Сидя на кровати и по-турецки поджав ноги, я смотрел, как она одевается. Должно быть, строгое воспитание, полученное в родительском доме. внушило мне, от противного, такую тягу ко всему тому тонкому, легкому и красивому, что она на моих глазах натягивала на себя. Шелковые чулки, в которых женская нога выглядит странно гладкой, как у куклы. Атласная ленточка подвязки, туго охватывающая ногу под коленом. Батистовые панталоны с кружевными оторочками. Несколько нижних юбок того же полотна и с той же отделкой. За ними последовала длинная рубашка, украшенная вышивкой у ворота. И на каждом предмете белья была ее монограмма.
- Подождите, Роуз... Минуту.
Придвинувшись поближе, я осторожно захватил тонкую, как паутинка, накрахмаленную розу, составлявшую часть рисунка на кружевном подоле рубашки. Зажал между большим и указательным пальцами и погладил.
Я не в силах объяснить ей, что со мной творится. Если бы я умел говорить о таких вещах, я рассказал бы ей о грубых, разлохмаченных, просоленных до белизны тросах, раз за разом сдирающих кожу с ладоней. О щербатой занозистой палубе, о жесткой от соли парусине, которая служит моряку и одеждой, и постелью, и саваном. О кровавых мозолях на ногах после целого дня беготни по трапам, и о многих, многих других вещах, о которых лучше просто не думать. И вот мои огрубевшие пальцы с каким-то сладострастным наслаждением снова и снова сжимают и оглаживают тонкое белое кружево...
- Я сошью вам рубашку, Роби. И сплету кружевную отделку. Когда у вас заканчивается увольнительная?
................
Снова и снова подливая в чашку чай, Роуз не сводит с меня вопросительного взгляда. Но терпеливо ждет, чтобы я закончил трапезу и отодвинул тарелку.
- Спасибо, Роуз.
- Пустяки, можно же и самой позаботиться о мужчине. Я вчера отпустила Молли, сама все приготовила. Приятно иногда почувствовать себя замужем.
Я поспешно опускаю глаза. Роуз ткнула меня в больное место.
- Простите меня, Роби, шутка была не из удачных. Я не хотела вас обидеть, честное слово. Какая разница, что было и будет. Нам хорошо вместе, будем же наслаждаться этим. Согласны?

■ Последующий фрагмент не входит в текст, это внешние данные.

-- ==== Sys2Proof/Machine/Arrays.lean ====
section
/-! DEFINITION. The matrix arrays (R78 to R91, R141 to R171, R196): operand layouts, the sums of a pass, tiles from their start to
their completion, cut-in, array faults, ramps and pauses. The arrays of a set run their passes together, since they hold
one stationary block (R142); the rows of a pass enter no later than the pass ends, and earlier where a row is drained
before (DESIGN CHOICE, log entry 49). -/

namespace Sys2Proof.Machine

/-! ### Operand formats (R132, R143 to R160) -/

/-- The bytes of 32 elements of a format. -/
def stepBytes (f : Nat) : Nat :=
  if f ≤ 1 then 64 else if f = 6 ∨ f = 7 then 24 else if f = 8 then 16 else if f = 0xA then 128 else 32

/-- The bits of an element. -/
def elemBits (f : Nat) : Nat := stepBytes f / 4

/-- Element i of a packed run of bytes: 6-bit and 4-bit elements lie at bits of the whole run (R160). -/
def elemAt (f : Nat) (bs : List Byte) (i : Nat) : Nat :=
  let w := elemBits f
  bits (ofBytes ((bs.drop (i * w / 8)).take (w / 8 + 2))) (i * w % 8 + w - 1) (i * w % 8)

/-- The exact value of an element (R158, R161). -/
def elemFP (f w : Nat) : FP :=
  match f with
  | 0 => fmtBF16.decode w
  | 1 => fmtFP16.decode w
  | 2 | 4 => fmtE4M3.decode w
  | 3 | 5 => fmtE5M2.decode w
  | 6 => fmtE3M2.decode w
  | 7 => fmtE2M3.decode w
  | 8 => fmtE2M1.decode w
  | 9 => FP.int (signed 8 w)
  | _ => fmtFP32.decode w

/-- The high BF16 piece of an FP32 element (R162). -/
def splitHigh (x : FP) : FP :=
  match x with
  | .fin neg m e =>
    match fmtBF16.decode (fmtBF16.round (.fin neg m e)) with
    | .inf g => fmtBF16.decode (fmtBF16.sign g + fmtBF16.maxFin)
    | h => h
  | y => y

/-- The low BF16 piece (R162). -/
def splitLow (x : FP) : FP :=
  match x with
  | .fin neg m e => fmtBF16.decode (fmtBF16.round (FP.add (.fin neg m e) (splitHigh (.fin neg m e)).neg))
  | _ => .fin false 0 0

/-- The value of an element in a pass: for FP32 one of its pieces. -/
def passValue (f w : Nat) (low : Bool) : FP :=
  if f = 0xA then (if low then splitLow (elemFP f w) else splitHigh (elemFP f w)) else elemFP f w

/-- The sum of products of one column (R164): the products are added exactly. -/
def dot : List FP → List FP → FP
  | a :: as, b :: bs => match as with
    | [] => a.mul b
    | _ => (a.mul b).add (dot as bs)
  | _, _ => .fin false 0 0

/-- The factor of two block scales (R159, R164): a NaN scale makes the sum NaN. -/
def scaled (x : FP) (xa xs : Nat) : FP := if xa = 255 ∨ xs = 255 then .nan else x.scale ((xa : Int) + (xs : Int) - 254)

/-- The value of an accumulator element. -/
def accValue (w : Nat) : FP := (w48Decode w).getD .nan

/-- The OUT_FMT pattern of a W48 element (R166). -/
def outConvert (f w : Nat) : Nat :=
  let x := accValue w
  match f with
  | 0 => w48Round x
  | 1 => fmtFP32.round x
  | 2 => fmtBF16.round x
  | 3 => fmtE4M3.round x
  | _ => fmtE5M2.round x

/-- The size of an output element. -/
def outSize (f : Nat) : Nat := outRowBytes f / 64

/-! ### Tiles that run -/

/-- The running tile of an order number. -/
def SetState.findRun (x : SetState) (id : Nat) : Option TileRun := x.tiles.find? fun r => decide (r.tile.id = id)

/-- Replaces a running tile. -/
def SetState.putRun (x : SetState) (r : TileRun) : SetState :=
  { x with tiles := x.tiles.map fun t => if t.tile.id = r.tile.id then r else t }

/-- An array of a set. -/
def SetState.arr (x : SetState) (k : Nat) : Arr := x.arrs.getD k Arr.init

/-- Replaces an array. -/
def SetState.putArr (x : SetState) (k : Nat) (a : Arr) : SetState := { x with arrs := listSet x.arrs k a }

/-- A tile holds an array: its passes or its drain. -/
def Arr.holds (a : Arr) (id : Nat) : Bool :=
  (match a.cur with | some b => decide (b.tile = id) | none => false)
  || (match a.drain with | some b => decide (b.tile = id) | none => false)

/-- A tile leaves the arrays: its accumulators are discarded. -/
def SetState.clearTile (x : SetState) (id : Nat) : SetState :=
  { x with
    arrs := x.arrs.map fun a => { a with
      cur := a.cur.filter fun b => decide (b.tile ≠ id), drain := a.drain.filter fun b => decide (b.tile ≠ id) },
    pass := x.pass.filter fun p => decide (p.tile ≠ id) }

/-- A running tile fails: nothing more of it runs. -/
def State.failTile (s : State) (n id k : Nat) (st : Status) : State :=
  let x := s.setSt n
  match x.findRun id with
  | some r => s.putSet n ((x.putRun { r with status := st.num, failed := some k, left := [] }).clearTile id)
  | none => s

/-- The number of sub-passes of a K-step: three for FP32 (R162). -/
def subPasses (d : List Byte) : Nat := if tStatFmt d = 0xA then 3 else 1

/-- The key of the stationary block of a pass (R143, R145, R162). -/
def passKey (d : List Byte) (p : Pass) : BankKey :=
  ⟨(leAt d 16 8 + p.kstep * leAt d 40 4) % 2 ^ 64, tStatFmt d, decide (tXpose d = 1),
    if isMx (tStatFmt d) then leAt d 52 4 + 1 else 0, decide (p.sub = 2)⟩

/-- The pass is its block's last. -/
def lastPass (d : List Byte) (p : Pass) : Bool := decide (p.sub + 1 = subPasses d ∧ p.kstep + 1 = tSteps d)

/-- The first pass of the next blocks of a running tile other than a fused sequence's, if any are left. -/
def SetState.nextTile (x : SetState) : Option Pass :=
  match x.tiles.find? fun r => !r.left.isEmpty && r.failed.isNone with
  | some r => some ⟨r.tile.id, 0, 0, false⟩
  | none => none

/-- The pass after a tile's last of a round of blocks: within a fused sequence producer and consumer alternate (R192). -/
def SetState.afterRound (x : SetState) (id : Nat) : Option Pass :=
  match x.fused with
  | some f =>
    let other := if id = f.producer then f.consumer.getD id else f.producer
    match x.findRun other with
    | some r => if r.left.isEmpty then none else some ⟨other, 0, 0, false⟩
    | none => none
  | none => x.nextTile

/-- The pass that follows one (R79, R145, R162). -/
def SetState.afterPass (x : SetState) (p : Pass) : Option Pass :=
  match x.findRun p.tile with
  | none => x.nextTile
  | some r =>
    let d := r.tile.desc
    if p.sub + 1 < subPasses d then some ⟨p.tile, p.kstep, p.sub + 1, false⟩
    else if p.kstep + 1 < tSteps d then some ⟨p.tile, p.kstep + 1, 0, false⟩
    else x.afterRound p.tile

/-- Deals the next blocks of a tile to the arrays in service, one each (R79). -/
def State.deal (s : State) (n id : Nat) : State :=
  let x := s.setSt n
  match x.findRun id with
  | none => s
  | some r =>
    let ks := s.arraysOf n
    let rows := tRows r.tile.desc
    let x1 := (ks.zip r.left).foldl (fun (x : SetState) e =>
      x.putArr e.1 { x.arr e.1 with
        cur := some ⟨id, e.2.1, min 256 (rows - 256 * e.2.1), e.2.2⟩, entered := 0 }) x
    s.putSet n (x1.putRun { r with left := r.left.drop ks.length })

/-- The pass may begin: its stationary block is in the active bank, or in the shadow bank, which then swaps (R146). -/
def SetState.settle (x : SetState) (key : BankKey) (p : Pass) : SetState :=
  if (x.active.map Bank.key) = some key then { x with pass := some { p with begun := true } }
  else if (x.shadow.map Bank.key) = some key then
    { x with active := x.shadow, shadow := none, pass := some { p with begun := true } }
  else { x with pass := some { p with begun := false } }

/-- Goes on with a pass, or with none: then the arrays run their stop ramps and a later pass makes its own load (R145,
R152). -/
def State.beginPass (s : State) (n : Nat) (p : Option Pass) : State :=
  match p with
  | none =>
    let x := s.setSt n
    s.putSet n { x with
      pass := none, active := none, shadow := none,
      arrs := x.arrs.map fun a => { a with entered := 0, ramp := if a.ramp = .idle then .idle else .down } }
  | some p =>
    let s0 := s.putSet n { s.setSt n with arrs := (s.setSt n).arrs.map fun a => { a with entered := 0 } }
    let s1 := if p.kstep = 0 ∧ p.sub = 0 then s0.deal n p.tile else s0
    let x := s1.setSt n
    match x.findRun p.tile with
    | none => s1
    | some r => s1.putSet n (x.settle (passKey r.tile.desc p) p)

/-- An idle array, or one in its stop ramp, starts its start ramp (R152, R153). -/
def Arr.rampUp (a : Arr) : Arr := if a.ramp = .idle ∨ a.ramp = .down then { a with ramp := .up } else a

/-- The arrays of a set in service that go on or start after an idle time run their start ramp. -/
def State.rampUp (s : State) (n : Nat) : State :=
  s.putSet n ((s.arraysOf n).foldl (fun (x : SetState) k => x.putArr k (x.arr k).rampUp) (s.setSt n))

/-- With no pass in progress, the arrays take up the next one there is. -/
def State.takeUp (s : State) (n : Nat) : State :=
  let x := s.setSt n
  if x.pass.isSome ∨ s.arrOk n = 0 then s
  else
    let p := match x.fused with
      | some f => match x.findRun f.producer with
        | some r => if r.left.isEmpty then none else some ⟨f.producer, 0, 0, false⟩
        | none => none
      | none => x.nextTile
    match p with
    | none => s
    | some p => (s.beginPass n (some p)).rampUp n

/-- A throttle pause or a droop holds the arrays of a set (R167, R526). -/
def State.paused (s : State) (n : Nat) : Bool := s.throttled n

Я нехотя поднимаю глаза. Приведенные ею доводы вовсе меня не утешили, так обычно заявляет женщина, не слишком привязанная к мужчине, и подыгрывать ей мне вовсе не хочется.
Но что-то в ее взгляде убеждает меня, что она говорила искренне.

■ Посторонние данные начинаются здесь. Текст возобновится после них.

-- ==== Sys2Proof/Machine/Promenade.lean ====
section
/-! DEFINITION. The promenade engine (R136 to R140, R230, R276, R431): descriptors start in push order, up to four run at
once, and each moves block by block, a block whole before it is written. -/

namespace Sys2Proof.Machine

/-! ### Fields and blocks -/

/-- OP. -/
def Prom.op (p : Prom) : Nat := leAt p.desc 4 1
/-- LENGTH. -/
def Prom.len (p : Prom) : Nat := leAt p.desc 8 4
/-- ROWS. -/
def Prom.rows (p : Prom) : Nat := leAt p.desc 12 4
/-- SRC_FMT of a REDUCE_WRITE. -/
def Prom.fmt (p : Prom) : Nat := leAt p.desc 7 1 % 16
/-- WINDOW of a REDUCE_WRITE. -/
def Prom.window (p : Prom) : Window := if leAt p.desc 7 1 / 16 = 2 then .wa160 else .bw48

/-- The bytes of the next block: 4 KiB, or what is left of the row; for REDUCE_WRITE one addend row (R138). -/
def Prom.block (p : Prom) : Nat :=
  if p.op = 3 then min 64 (p.len / srcSize p.fmt - 64 * p.pos) * srcSize p.fmt else min 4096 (p.len - p.pos)

/-- The set address of the next block's source. -/
def Prom.src (p : Prom) : Nat :=
  (leAt p.desc 16 8 + p.row * leAt p.desc 32 4 + (if p.op = 3 then 64 * srcSize p.fmt * p.pos else p.pos)) % 2 ^ 64

/-- The set address of the next block's destination. -/
def Prom.dst (p : Prom) : Nat :=
  (leAt p.desc 24 8 + p.row * leAt p.desc 36 4 + (if p.op = 3 then p.window.block * p.pos else p.pos)) % 2 ^ 64

/-- The bytes of a row that are behind the next block's start. -/
def Prom.behind (p : Prom) : Nat := if p.op = 3 then 64 * srcSize p.fmt * p.pos else p.pos

/-- No block is left: the rows are over, LENGTH or ROWS is zero (R140), or a status has ended the descriptor. -/
def Prom.over (p : Prom) : Bool := p.ending || decide (p.len = 0 ∨ p.rows ≤ p.row)

/-- A block is partly moved. -/
def Prom.midBlock (p : Prom) : Bool := !p.buf.isEmpty || decide (p.put ≠ 0)

/-- Past a block, to the next one of the row or the first of the next row. -/
def Prom.advance (p : Prom) : Prom :=
  let q := { p with pos := if p.op = 3 then p.pos + 1 else p.pos + p.block, buf := [], put := 0 }
  if q.behind < q.len then q else { q with row := q.row + 1, pos := 0 }

/-- Meets a status: OVERRANGE lets the descriptor go on; the first other status ends it (R139). -/
def Prom.meet (p : Prom) (st : Status) (source : Nat) : Prom :=
  if st = .done ∨ p.ending then p
  else if st = .overrange then { p with status := st.num }
  else { p with status := st.num, ending := true, source := source, buf := [], put := 0 }

/-- Replaces a descriptor of a set. -/
def SetState.putProm (x : SetState) (p : Prom) : SetState :=
  { x with proms := x.proms.map fun q => if q.id = p.id then p else q }

/-- A request or tier C write of a descriptor is under way. -/
def State.promFlying (s : State) (n id : Nat) : Bool :=
  (s.fab.sent.any fun q => decide (q.waiter = .prom n id)) || s.tierC.flying.any fun w => decide (w.who = .prom n id)

/-- A read of a descriptor's block is under way. -/
def State.promReading (s : State) (n id : Nat) : Bool :=
  s.fab.sent.any fun q => decide (q.waiter = .prom n id) && (match q.op with
    | .readBlock _ => true
    | _ => false)

/-! ### Starting (R137, R138, R431) -/

/-- The descriptor that starts next: the first not started, while fewer than four run and, when it is ORDERED, once every
earlier one has completed. -/
def SetState.nextProm (x : SetState) : Option Prom :=
  match x.proms.find? fun p => !p.started with
  | none => none
  | some p =>
    let running := (x.proms.filter Prom.started).length
    if 4 ≤ running ∨ (bit (leAt p.desc 2 2) 0 = true ∧ running ≠ 0) then none else some p

/-- What a tier C descriptor meets when it starts: NO_RESOURCE before the range check, then ACCESS. -/
def State.promCheck (s : State) (slot : Nat) (p : Prom) : Status :=
  let c := s.get MEM_C_STATE
  let first := if p.op = 4 then leAt p.desc 16 8 else leAt p.desc 24 8
  if p.op < 4 ∨ p.len = 0 ∨ p.rows = 0 then .done
  else if c = 0 ∨ (p.op = 5 ∧ c ≠ 1) then .noResource
  else if s.getF CTX_S_EXT_BLOCKS slot 0 < first + p.len / 4096 then .access else .done

/-- Starts the next descriptor of a set when it is of an operation. -/
def State.promStart (s : State) (n op : Nat) : State :=
  let x := s.setSt n
  match x.nextProm with
  | none => s
  | some p =>
    if p.op ≠ op ∨ s.unitRuns n = false ∨ x.live = false then s
    else s.putSet n (x.putProm ({ p with started := true }.meet (s.promCheck x.slot p) 4))

/-- COPY (R138). -/
def execCopy (set : Fin 768) (s : State) : Res := ok (s.promStart set.val 1)

/-- FILL (R137). -/
def execFill (set : Fin 768) (s : State) : Res := ok (s.promStart set.val 2)

/-- REDUCE_WRITE (R138). -/
def execReduceWrite (set : Fin 768) (s : State) : Res := ok (s.promStart set.val 3)

/-- TC_READ (R137). -/
def execTcRead (set : Fin 768) (s : State) : Res := ok (s.promStart set.val 4)

/-- TC_WRITE (R137). -/
def execTcWrite (set : Fin 768) (s : State) : Res := ok (s.promStart set.val 5)

/-! ### Moving a block -/

/-- How a part of a block went: held because the pair is full, ended by a status of a unit, or moved. -/
inductive Moved where
  | held
  | bad (st : Status) (source : Nat) (s : State)
  | on (p : Prom) (s : State)

/-- Reads the next part of a block: as far as one translation reaches (R269). -/
def State.promRead (s : State) (n : Nat) (p : Prom) : Moved :=
  let x := s.setSt n
  let need := p.block - p.buf.length
  match p.op with
  | 2 => .on { p with buf := (List.replicate (need / 8) (toBytes 8 (leAt p.desc 16 8))).flatten } s
  | 4 =>
    if s.fencedSlot x.slot then .bad .fenced 4 s
    else
      let (st, bs, s1) := s.tcRead 0 2 (s.getF CTX_S_EXT_FIRST x.slot 0 + leAt p.desc 16 8 + p.pos / 4096) 1
      if st = .done then .on { p with buf := bs } s1 else .bad st 4 s1
  | _ =>
    let a := (p.src + p.buf.length) % 2 ^ 64
    let (t, left, s1) := s.target n a .r
    let m := min need (max left 1)
    match t with
    | .away fa =>
      match s1.remote n 1 a fa (.readBlock m) (.prom n p.id) with
      | (.wait, _) => .held
      | (.sent, s2) => .on p s2
      | (.refused st, s2) => .bad st 4 s2
      | (.answered st bs, s2) => if st = 0 then .on { p with buf := p.buf ++ bs } s2 else .bad (Status.ofNum st) 4 s2
    | _ =>
      let (st, bs, s2) := s1.readTarget n 2 t m
      if st = .done then .on { p with buf := p.buf ++ bs } s2 else .bad st (sourceOf t st 4) s2

/-- Reads a block's parts until it is whole or a part is asked of another module. -/
def State.promReads1 (s : State) (n : Nat) (p : Prom) : Nat → Moved
  | 0 => .on p s
  | fuel + 1 =>
    if p.block ≤ p.buf.length ∨ s.promReading n p.id = true then .on p s
    else match s.promRead n p with
      | .on q s1 => s1.promReads1 n q fuel
      | r => r

/-- Writes the next part of a whole block of a COPY, FILL or TC_READ. -/
def State.promWrite (s : State) (n : Nat) (p : Prom) : Moved :=
  let a := (p.dst + p.put) % 2 ^ 64
  let (t, left, s1) := s.target n a .w
  let bs := (p.buf.drop p.put).take (max left 1)
  let q := { p with put := p.put + bs.length }
  match t with
  | .away fa =>
    let op : ReqOp := if p.op = 2 then .fill (leAt p.desc 16 8) bs.length else .writeBlock bs
    match s1.remote n 7 a fa op (.prom n p.id) with
    | (.wait, _) => .held
    | (.sent, s2) => .on q s2
    | (.refused st, s2) => .bad st 4 s2
    | (.answered st _, s2) => if st = 0 then .on q s2 else .bad (Status.ofNum st) 4 s2
  | _ =>
    let (st, s2) := s1.writeTarget n 2 t bs
    if st = .done then .on q s2 else .bad st (sourceOf t st 4) s2

/-- Adds the addend row of a REDUCE_WRITE to its window block (R138, R255, R277). DEDUCED, log entry 149. -/
def State.promReduce (s : State) (n : Nat) (p : Prom) : Moved :=
  let x := s.setSt n
  let w := p.window
  let entry := leAt p.desc 42 2
  let els := elemsOf (srcSize p.fmt) p.buf
  let whole := { p with put := p.buf.length }
  match x.place n p.dst with
  | .ctx c =>
    if (els.map (srcValue p.fmt)).any Option.isNone then .bad .illegal 4 s
    else if s.fencedSlot x.slot then .bad .fenced 4 s
    else
      let (st, m, offs, s1) := s.blockLines (dieOf n) x.slot c (w.block / 64)
      if st ≠ .done then .bad st 4 s1
      else if m = s1.self then
        let (st2, s2) := s1.windowHere s1.self (s1.ctxOf x.slot) x.slot w c entry offs (els.filterMap (srcValue p.fmt))
        if st2 = .done ∨ st2 = .overrange then .on (whole.meet st2 4) s2 else .bad st2 4 s2
      else
        match s1.remote n 3 c ⟨m, 0, offs.headD 0⟩ (.windowAdd entry (w == .wa160) p.fmt p.buf) (.prom n p.id) with
        | (.wait, _) => .held
        | (.sent, s2) => .on whole s2
        | (.refused st2, s2) => .bad st2 4 s2
        | (.answered st2 _, s2) =>
          let st3 := Status.ofNum st2
          if st3 = .done ∨ st3 = .overrange then .on (whole.meet st3 4) s2 else .bad st3 4 s2
  | _ => .bad .access 4 s

/-- Hands a block of a TC_WRITE to the tier C controller (R230). -/
def State.promTc (s : State) (n : Nat) (p : Prom) : Moved :=
  let x := s.setSt n
  if s.fencedSlot x.slot then .bad .fenced 4 s
  else
    let (st, s1) := s.tcWrite (s.getF CTX_S_EXT_FIRST x.slot 0 + leAt p.desc 24 8 + p.pos / 4096) p.buf (.prom n p.id)
    if st = .done then .on { p with put := p.buf.length } s1 else .bad st 4 s1

/-- Writes a whole block's parts. -/
def State.promWrites (s : State) (n : Nat) (p : Prom) : Nat → Moved
  | 0 => .on p s
  | fuel + 1 =>
    if p.buf.length ≤ p.put then .on p s
    else match (match p.op with
        | 3 => s.promReduce n p
        | 5 => s.promTc n p
        | _ => s.promWrite n p) with
      | .on q s1 => s1.promWrites n q fuel
      | r => r

/-- Moves a block as far as it goes: the parts still to read, and, once it is whole, those to write; a block wholly
written gives way to the next. -/
def State.promMove (s : State) (n : Nat) (p : Prom) : Moved :=
  match s.promReads1 n p 3 with
  | .on q s1 =>
    if q.buf.length < q.block then .on q s1
    else match s1.promWrites n q 3 with
      | .on r s2 => .on (if r.buf.length ≤ r.put then r.advance else r) s2
      | r => r
  | r => r

/-- PROMENADE_BLOCK (R138): the descriptor at a position among the set's slots moves its next block. A stopped set only
ends the block under way (R101). -/
def execPromenadeBlock (set : Fin 768) (k : Fin 16) (s : State) : Res :=
  let n := set.val
  let x := s.setSt n
  ok (match x.proms[k.val]? with
    | none => s
    | some p =>
      if !s.unitRuns n || !p.started || p.over || s.promReading n p.id
          || !(x.live || (decide (x.run = .stopped) && p.midBlock)) then s
      else match s.promMove n p with
        | .held => s
        | .bad st src s1 => s1.putSet n ((s1.setSt n).putProm (p.meet st src))
        | .on q s1 => s1.putSet n ((s1.setSt n).putProm q))

/-- Completes a descriptor of a set (R139). -/
def State.promDone (s : State) (n : Nat) (p : Prom) : State :=
  let x := s.setSt n
  let s1 := s.putSet n { x with proms := x.proms.filter fun q => decide (q.id ≠ p.id) }
  let st := Status.ofNum p.status
  let s2 := s1.complete x.slot n p.addr 5 (leAt p.desc 6 1 % 64) (leAt p.desc 40 2) p.status
  if st.stops then s2.stopSet n st p.source 0 (s2.setSt n).tileOwner (localAddr p.addr) else s2

/-- PROMENADE_COMPLETE (R139): the oldest descriptor of which every block has finished. -/
def execPromenadeComplete (set : Fin 768) (s : State) : Res :=
  let n := set.val
  let x := s.setSt n
  ok (if !s.unitRuns n || !x.bound then s
    else match x.proms.find? fun p => p.started && p.over && !s.promFlying n p.id with
      | some p => s.promDone n p
      | none => s)

/-! ### Answers and acknowledgements -/

/-- A descriptor's request has ended: data join the block under way, a status is met. -/
def State.promAnswer (s : State) (slot n id : Nat) (st : Status) (read : Bool) (data : List Byte) : State :=
  match s.ownSet slot n with
  | none => s
  | some x =>
    match x.proms.find? fun p => decide (p.id = id) with
    | none => s
    | some p =>
      s.putOwn slot n (x.putProm (if st = .done ∧ read = true ∧ p.ending = false then { p with buf := p.buf ++ data } else p.meet st 4))

end Sys2Proof.Machine
end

- Жизнь в браке, мой милый, это вовсе не то, что вы, должно быть, думаете. Я рада видеть вас у себя, я грущу, когда вас долго нет, но я никогда, ни за что не выйду еще раз замуж.
- Почему, Роуз?
Должно быть, мой голос прозвучал по-детски обиженно. Она состроила забавную гримаску, как маленькая девочка, кривляющаяся перед зеркалом.
- Долго объяснять. Роби. И потом, вы мужчина...
- При чем тут это?
- Вы правда хотите говорить об этом? Без обид?

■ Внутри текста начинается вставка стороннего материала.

-- ==== Sys2Proof/Machine/Update.lean ====
section
/-! DEFINITION. The fused update units (R202, R204 to R211, R384): the checks of an update table, the arithmetic of a block,
and an UPDATE from its start to its completion with its witness digests (R442). -/

namespace Sys2Proof.Machine

/-! ### Context memory -/

/-- The parts that bytes may fall into: one for each page they touch, and one more. -/
def runFuel (n : Nat) : Nat := n / 2 ^ 21 + 3

/-- Reads context memory of a slot on this module: tier A, or with `top` 1 either tier. -/
def State.ctxBytes (s : State) (slot cls top a n : Nat) : Status × List Byte × State := s.ctxRead 0 slot cls top (runFuel n) a n

/-- Writes context memory of a slot on this module through a die's translation, each part on its own with right W. -/
def State.ctxWrite (s : State) (die slot cls : Nat) : Nat → Nat → List Byte → Status × State
  | 0, _, _ => (.access, s)
  | fuel + 1, a, bs =>
    if bs.isEmpty then (.done, s)
    else
      let (st, fa, left, s1) := s.resolve die slot a .w
      if st ≠ .done then (st, s1)
      else if fa.module ≠ s1.self ∨ 1 < fa.space then (.access, s1)
      else
        let m := max left 1
        let (st2, s2) := s1.serveWrite s1.self (s1.ctxOf slot) fa.space cls fa.off (bs.take m)
        if st2 ≠ .done then (st2, s2) else s2.ctxWrite die slot cls fuel (a + m) (bs.drop m)

/-- Writes bytes to context memory of a slot. -/
def State.ctxPut (s : State) (slot cls a : Nat) (bs : List Byte) : Status × State := s.ctxWrite 0 slot cls (runFuel bs.length) a bs

/-- Checks that a range of context addresses translates on this module with a right and passes its access check; the
tiers it lies in. -/
def State.ctxRange (s : State) (slot : Nat) (right : Right) (k : Kind) : Nat → Nat → Nat → Status × List Nat × State
  | 0, _, _ => (.access, [], s)
  | fuel + 1, a, n =>
    if n = 0 then (.done, [], s)
    else
      let (st, fa, left, s1) := s.resolve 0 slot a right
      if st ≠ .done then (st, [], s1)
      else if fa.module ≠ s1.self ∨ 1 < fa.space then (.access, [], s1)
      else
        let m := min n (max left 1)
        let (st2, s2) := s1.guard s1.self (s1.ctxOf slot) fa.space fa.off m k
        if st2 ≠ .done then (st2, [], s2)
        else
          let (st3, ts, s3) := s2.ctxRange slot right k fuel (a + m) (n - m)
          (st3, fa.space :: ts, s3)

/-- A range that is read and written, or only written. -/
def State.ctxRanges (s : State) (slot : Nat) (rights : List (Right × Kind)) (a n : Nat) : Status × List Nat × State :=
  rights.foldl (fun (x : Status × List Nat × State) r =>
    if x.1 ≠ .done then x else x.2.2.ctxRange slot r.1 r.2 (runFuel n) a n) (Status.done, ([] : List Nat), s)

/-! ### Update table entries (R205, R206) -/

/-- The parts of an entry that its program uses, each with the offset of its address and its bytes per element. -/
def entryParts (e : List Byte) : List (Nat × Nat) :=
  let p := leAt e 0 1
  [(16, 4)] ++ (if p = 3 then [] else [(24, 4)]) ++ (if p = 1 then [(32, 4)] else []) ++ [(40, 6), (48, 2)]

/-- The state parts of an entry that a freeze holds (R411): the master and the moments its program keeps, by their address
offset. -/
def stateParts (e : List Byte) : List Nat :=
  let p := leAt e 0 1
  [16] ++ (if p = 3 then [] else [24]) ++ (if p = 1 then [32] else [])

/-- The blocks of an entry. -/
def entryBlocks (e : List Byte) : Nat := leAt e 8 4

/-- An entry is enabled. -/
def entryOn (e : List Byte) : Bool := decide (leAt e 0 1 ≠ 0 ∧ entryBlocks e ≠ 0)

/-- The codes, reserved fields and alignment of an entry. -/
def entryForm (e : List Byte) : Status :=
  if leAt e 1 1 = 2 ∨ leAt e 1 1 = 3 then .version
  else if leAt e 1 1 ≠ 1 ∨ 4 < leAt e 0 1 ∨ leAt e 2 2 / 2 ≠ 0 ∨ leAt e 6 2 ≠ 0 ∨ leAt e 12 4 ≠ 0 ∨ leAt e 104 8 ≠ 0
      ∨ leAt e 112 8 ≠ 0 ∨ leAt e 120 8 ≠ 0 then .illegal
  else if (entryParts e).any fun p => decide (leAt e p.1 8 % (64 * p.2) ≠ 0) then .illegal else .done

/-- The accumulators of an entry lie inside its exponent entry. -/
def State.entryGrad (s : State) (slot : Nat) (e : List Byte) : Status × State :=
  let (st, x, s1) := s.expEntry slot (leAt e 4 2)
  match x with
  | none => (st, s1)
  | some x =>
    let (st2, k) := x.index .bw48 (leAt e 40 8)
    (if st2 = .done ∧ k + entryBlocks e ≤ x.blocks then .done else .illegal, s1)

/-- The address checks of an entry: every range it uses, and the tiers they lie in. -/
def State.entryPlaces (s : State) (slot : Nat) (e : List Byte) : Status × State :=
  let r := (entryParts e).foldl (fun (x : Status × List Nat × State) p =>
    if x.1 ≠ .done then x
    else
      let rights := if p.1 = 48 then [(Right.w, Kind.store)] else [(Right.r, Kind.load), (Right.w, Kind.store)]
      let (st, ts, s1) := x.2.2.ctxRanges slot rights (leAt e p.1 8) (entryBlocks e * 64 * p.2)
      if st ≠ .done then (st, [], s1)
      else if p.1 = 40 ∨ p.1 = 48 then (if ts.any fun t => decide (t ≠ 0) then .access else .done, x.2.1, s1)
      else (.done, x.2.1 ++ ts, s1)) (Status.done, ([] : List Nat), s)
  if r.1 ≠ .done then (r.1, r.2.2)
  else (if r.2.1.any fun t => decide (t ≠ r.2.1.headD 0) then .illegal else .done, r.2.2)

Роуз чуть пригибается над столом, как-то подбирается, будто готовая бросить мне вызов.
- Хочу.
- Так слушайте же. Я вышла замуж в семнадцать лет. Покойный мистер Дживз вовсе не был плохим человеком. Я изо всех сил старалась быть хорошей женой. Думала только о том, как ему угодить. Никогда ни в чем не упрекала, потому что таких жен не любят, я это слышала много раз от соседок, подруг и от собственной матери. Терпение, терпение и приветливая улыбка, что бы ни случилось. Я не возражала ему ни в чем, была с ним неизменно спокойна и весела. Он благосклонно принимал все это. Относился ко мне с уважением, на которое вправе рассчитывать законная жена. Очень редко обижал меня или бранился по пустякам. Сотни женщин могли бы мне позавидовать. Но иногда я просто запиралась в чулане и плакала - долго, часами, благо его никогда не интересовало, чем я занята. Я сидела там и спрашивала себя - и это все? Почему за все мои старания мне не дают взамен мне ни одного ласкового слова, ни одной искренней улыбки? Порой, когда я зимними вечерами терпеливо дожидалась его, сидя в спальне при свече, уже приготовив постель и переодевшись ко сну, меня охватывала какая-то тоска - нет, даже не тоска, а сонная одурь. Мне казалось, что я медленно погружаюсь куда-то глубоко под воду, где нет ни воздуха, ни света, а только это тупое ожидание. Я забыла о себе, забросила свою душу, заколотила, как этот дровяной чулан - и все для чего? Может быть, я делаю что-то неправильно? Может, я ему надоела своей постоянной услужливостью и покорностью? Мне было семнадцать, Роби, и я не понимала простых вещей - что я была просто не нужна своему обожаемому мужу, что у него была своя жизнь, свои радости и заботы, а я просто находилась при нем, для респектабельности, для услуг, и потому что должен же кто-то продолжить его род... Это положение вполне его устраивало, и он не желал ничего менять. А главное...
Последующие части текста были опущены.